107# passing sentinal objects over those queues so we can identify when they 

108# really are empty. 

109# 

110# The other modules in the packages include: 

111# 

112# - _config.py: the `AggregatorConfig` model, which is essentially the public 

113# interface for controlling the aggregator. 

114# 

115# - _progress.py: helper objects for [periodic] logging and tqdm progress bars. 

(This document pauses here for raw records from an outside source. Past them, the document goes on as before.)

-- ==== Sys2Proof/Tests/Slice0.lean ====
section
/-! SUPPORT. Tests: ill-formed commands that WellFormed refuses; a concrete state and operands that meet the hypotheses of
each statement, clause by clause; and small checks of one command each against the spec. -/

namespace Sys2Proof.Tests

open Sys2Proof.Machine

set_option Elab.async false

/-! ### Small states -/

/-- Session 0 as given. -/
def sess0 (x : Session) (s : State) : State := { s with host := { s.host with sess := s.host.sess.set 0 x } }

/-- A session that is open for the source of reqOf. -/
def openSess : Session := { (default : Session) with isOpen := true, source := .can 0 }

/-- A beat and a nanosecond of it. -/
def atBeat (beat ns : Nat) (s : State) : State := { s with time := { s.time with beat := beat, ns := ns } }

/-- The module in a state of Table 01-3 with CAN channel 0 for access and session 0 open, all else as after reset. -/
def inMode (m : Mode) : State :=
  let s := sess0 openSess { State.reset with st := { mode := m, prev := 0, changes := 0 } }
  { s with can := s.can.set 0 { s.can[(0 : Fin 2)] with cfg := { s.can[(0 : Fin 2)].cfg with access := true } } }

/-- A CAN request for a session number, with COUNT and so many data words. -/
def reqOf (session : Nat) (words : Nat := 0) : Req :=
  { via := .can 0 words, session := session, tag := 7, plainCount := 0, atNs := 0 }

/-- A frame that port 0 brings for this module alone, by its MAC address, from a module that is not this one. -/
def aFrame (kind len src seq beat : Nat) : FabHdr :=
  { port := 0, ethDst := ownMac, mac := ownMac + 1, hsrSeq := 0, tagged := false, etherType := 0x88B5, ver := 1, kind := kind
    stamp := false, src := src, dst := 0, string := 0, claim := 0, seq := seq, beat := beat, stampId := 0, len := len, size := len }

/-- It is accepted where nothing came before it. -/
theorem in_aFrame {kind len src seq beat : Nat} {s : State} (h : 1 ≤ kind ∧ kind ≤ 10 ∧ len ≤ 1472 ∧ len % 4 = 0 ∧
    s.fab.hsrSeen = [] ∧ s.fab.paySeen = []) : (fabIn true (aFrame kind len src seq beat) s).1 = true := by
  obtain ⟨h2, h3, h6, h7, h4, h5⟩ := h
  have e2 : kind ≠ 0 := by omega
  have e3 : ¬ 1522 < 14 + 6 + 24 + len + 4 := by omega
  simp [fabIn, fabArrive, aFrame, modPort, modFab, onward, mine, forMe, ownProto, fabAccept, headerOk, lineBytes, h3, h4, h5, h6, h7, e2, e3]

/-- A request of a fabric host. -/
def fabReq : Req := { reqOf 0 with via := .fabric (aFrame 3 12 2 0 0) }
/-! ### Hypotheses that can be met -/

/-- A request that nothing answered before. -/
theorem accepted_of_first {r : Req} {i : Fin 32} {s : State} (h : awake s = true ∧ (heard r (fresh s)).1 = true ∧
    sessionOf r s = some i ∧ s.host.sess[i].outstanding = false ∧ s.host.sess[i].lastTag = none) : Accepted r i s :=
  ⟨h.1, h.2.1, h.2.2.1, h.2.2.2.1, fun p e => by rw [h.2.2.2.2] at e; cases e⟩

theorem meets_Sessions :
    (awake State.reset = true ∧ (heard fabReq (fresh State.reset)).1 = true ∧ plainOk fabReq true = true ∧
      closedSessions State.reset ≠ []) ∧
    (Accepted (reqOf 0) 0 (inMode .blank) ∧ plainOk (reqOf 0) false = true) ∧
    (let s := sess0 { openSess with idle := 10000 } (inMode .run)
     awake s = true ∧ s.host.sess[(0 : Fin 32)].isOpen = true ∧ 10000 ≤ s.host.sess[(0 : Fin 32)].idle) := by
  exact ⟨⟨rfl, in_aFrame (by decide +kernel), rfl, by decide +kernel⟩, ⟨accepted_of_first (by decide +kernel), by decide +kernel⟩, by decide +kernel⟩

/-- A queue of two words. -/
def withQueue (m : Mode) : State :=
  let s := inMode m
  let q : Queue := { (default : Queue) with words := [5, 6] }
  { s with host := { s.host with queues := s.host.queues.set 3 q } }

theorem meets_AccessRequests :
    (Accepted (reqOf 0) 0 (withQueue .stop) ∧ sizeOk (reqOf 0) 2 false = true) ∧
    (headAt (0 : Word).toNat = none ∧ (0 : Word).toNat % 4 = 0 ∧ (blockOf (0 : Word).toNat).isSome = true) ∧
    (∃ a : Word, a.toNat = 0x4000 + 0x20 * (3 : Fin 8).val ∧ (withQueue .stop).host.queues[(3 : Fin 8)].readable 0 = true ∧
      2 ≤ (withQueue .stop).host.queues[(3 : Fin 8)].words.length) ∧
    (Accepted (reqOf 0) 0 (withQueue .stop) ∧ sizeOk (reqOf 0) 0 false = false) ∧
    (Accepted (reqOf 0 (canRoom 2)) 0 (withQueue .stop) ∧ sizeOk (reqOf 0 (canRoom 2)) 2 true = true ∧
      2 ≤ ([1, 2] : List Word).length) ∧
    (writeAll 0 (reqOf 0 (canRoom 2)) 2 [1, 2] 0 0x4000 (modSess 0 (fun x => { x with idle := 0 })
      (atNs 0 (heard (reqOf 0 (canRoom 2)) (fresh (withQueue .stop))).2))).2.2.2.host.sess[(0 : Fin 32)].outstanding = false := by
  exact ⟨⟨accepted_of_first (by decide +kernel), by decide +kernel⟩, by decide +kernel, ⟨0x4060, by decide +kernel⟩,
    ⟨accepted_of_first (by decide +kernel), by decide +kernel⟩,
    ⟨accepted_of_first (by decide +kernel), by decide +kernel, by decide +kernel⟩, by decide +kernel⟩

theorem meets_SingleAccess :
    MayAccess 0 (inMode .safe) ∧ (1 : Word).toNat % 4 ≠ 0 ∧ blockOf (0xFFFFFFFC : Word).toNat = none ∧
    ((0x5010 : Word).toNat % 4 = 0 ∧ (blockOf (0x5010 : Word).toNat).isSome = true ∧ safeOk (0x5010 : Word).toNat 1 (inMode .safe) = false) ∧
    MayAccess 0 (inMode .stop) ∧ (∃ k o, blockOf (0x4004 : Word).toNat = some (k, o) ∧
      (blockWrite 0 none k o (keepFresh 0x4004 0 (inMode .stop)) (inMode .stop)).2.host.sess[(0 : Fin 32)].outstanding = false) ∧
    headAt (0x5010 : Word).toNat = none ∧ 0x1C ∈ latchOf 0x18 := by
  unfold MayAccess
  refine ⟨by decide +kernel, by decide +kernel, by decide +kernel, by decide +kernel, by decide +kernel, ?_, by decide +kernel, by decide +kernel⟩
  exact ⟨_, _, rfl, by decide +kernel⟩

theorem meets_StateCommandWaits : MayAccess 0 (inMode .safe) := by unfold MayAccess; decide +kernel

/-- A safety block that both channels accept: no position, K0 and K1 the main contactors, K2 the precharge contactor. -/
def blockC : List Byte :=
  wordsBytes ([0, 0, 1, 0x403, 0x7A120, 0x3D0900, 0x1770F448, 10, 100, 100, 1000, 1000, 200, 10, 0x64000A, 0x5F5E100, 1000,
    0x2710, 100, 1000] ++ List.replicate 43 0 ++ [0xAF6D897B])

/-- Its complement, under its own CRC. -/
def blockD : List Byte := (blockC.take 0xFC).map (fun b => ~~~ b) ++ wordsBytes [0x5FD43CD8]

/-- The block as a channel reads it. -/
def smallBlock : SafetyBlock := rdSafety blockC.toArray

/-- A calibre without positions and lines, with a logic program without tasks, a watch plan, and a safety block. -/
def smallCal : Calibre :=
  { (default : Calibre) with logic := some default, watch := some default, payloads := [(0x0C, blockC), (0x0D, blockD)] }

/-- A module with this calibre, whose channels judge by its block and are ready to close. -/
def working (m : Mode) (beat ns : Nat) : State :=
  let s := atBeat beat ns (inMode m)
  { s with
    cal := some smallCal
    saf := { s.saf with monitor := true, copyA := some smallBlock, copyB := some smallBlock, toggleOk := true
                        aliveReads := [1, 0], iHeld := some beat, strHeld := some beat } }

/-- One state command of session 0 waits, of the beat before. -/
def commanded (n : Nat) (s : State) : State :=
  let s := sess0 { openSess with crown := true } s
  { s with host := { s.host with cmds := [{ sess := 0, req := none, code := n, beat := 4 }] } }

theorem meets_StateCommandJudged :
    (∀ p ∈ [(Mode.blank, 1), (Mode.loaded, 2), (Mode.stop, 3), (Mode.armed, 4), (Mode.service, 4), (Mode.stop, 5),
        (Mode.run, 6), (Mode.loading, 7), (Mode.run, 5)],
      let s := commanded p.2 (working p.1 5 0)
      awake s = true ∧ tickOf s = 0 ∧ 4 ≠ s.time.beat ∧ s.st.mode ≠ .safe ∧ s.host.sess[(0 : Fin 32)].isOpen = true ∧
      s.host.cmds = [{ sess := 0, req := none, code := p.2, beat := 4 }]) ∧
    (commanded 2 (working .loaded 5 0)).chain.arming = none ∧
    (let s := commanded 3 (working .stop 5 0)
     (lgCfg s).isSome = true ∧ aReady s = true ∧ bReady s = true) ∧
    (commanded 5 (working .stop 5 0)).host.sess[(0 : Fin 32)].crown = true ∧
    (let s := commanded 6 (working .run 5 0)
     closedMask s = 0 ∧ (s.cal.bind (·.watch)).isSome = true) ∧
    (let s := commanded 5 (working .run 5 0)
     (stateCmd 0 5 (fresh { s with host := { s.host with cmds := [] } })).1 = .state) := by decide +kernel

116# It's not clear the tqdm stuff should continue to exist once development of 

117# the tool is complete and we stop wanting to run it from an interactive 

118# terminal, but it's certainly been useful for development so far. 

119# 

120# - _structs.py: simple dataclasses used by multiple workers (most of what we 

121# put on the queues to request scans/ingests/writes); 

122# 

123# The main logger used by the aggregator is called 

124# ``lsst.pipe.base.quantum_graph.aggregator``, and it emits at ``VERBOSE`` and 

125# above. At ``VERBOSE``, it's also used for periodic reporting of status 

126# (unless the tqdm progress bars are enabled instead). Each worker also has its 

127# own log (including the supervisor) with names like 

128# ``lsst.pipe.base.quantum_graph.aggregator.scanner-012`` that include 

129# additional information at ``DEBUG`` and above, but these are *not* propagated 

130# up; instead there's a config option to write per-worker logs to separate 

131# files in a directory. It would probably be more idiomatic to set up a 

132# QueueHandler to feed all the LogRecords the supervisor and use Python logging 

133# configuration to send them wherever desired, but:: 

134# 

135# - that seemed to require more wading into `lsst.daf.butler.cli.cliLog` a lot 

136# more than I cared to (especially considering that we want this to work in 

137# `threading` and `multiprocessing`, and logging configuration is very 

138# different in those two contexts); 

139# 

140# - having the worker logs go to separate files is actually very nice, and it's 

141# more efficient if they just do that themselves, and that's not something 

142# our logging CLI can actually do, AFAICT.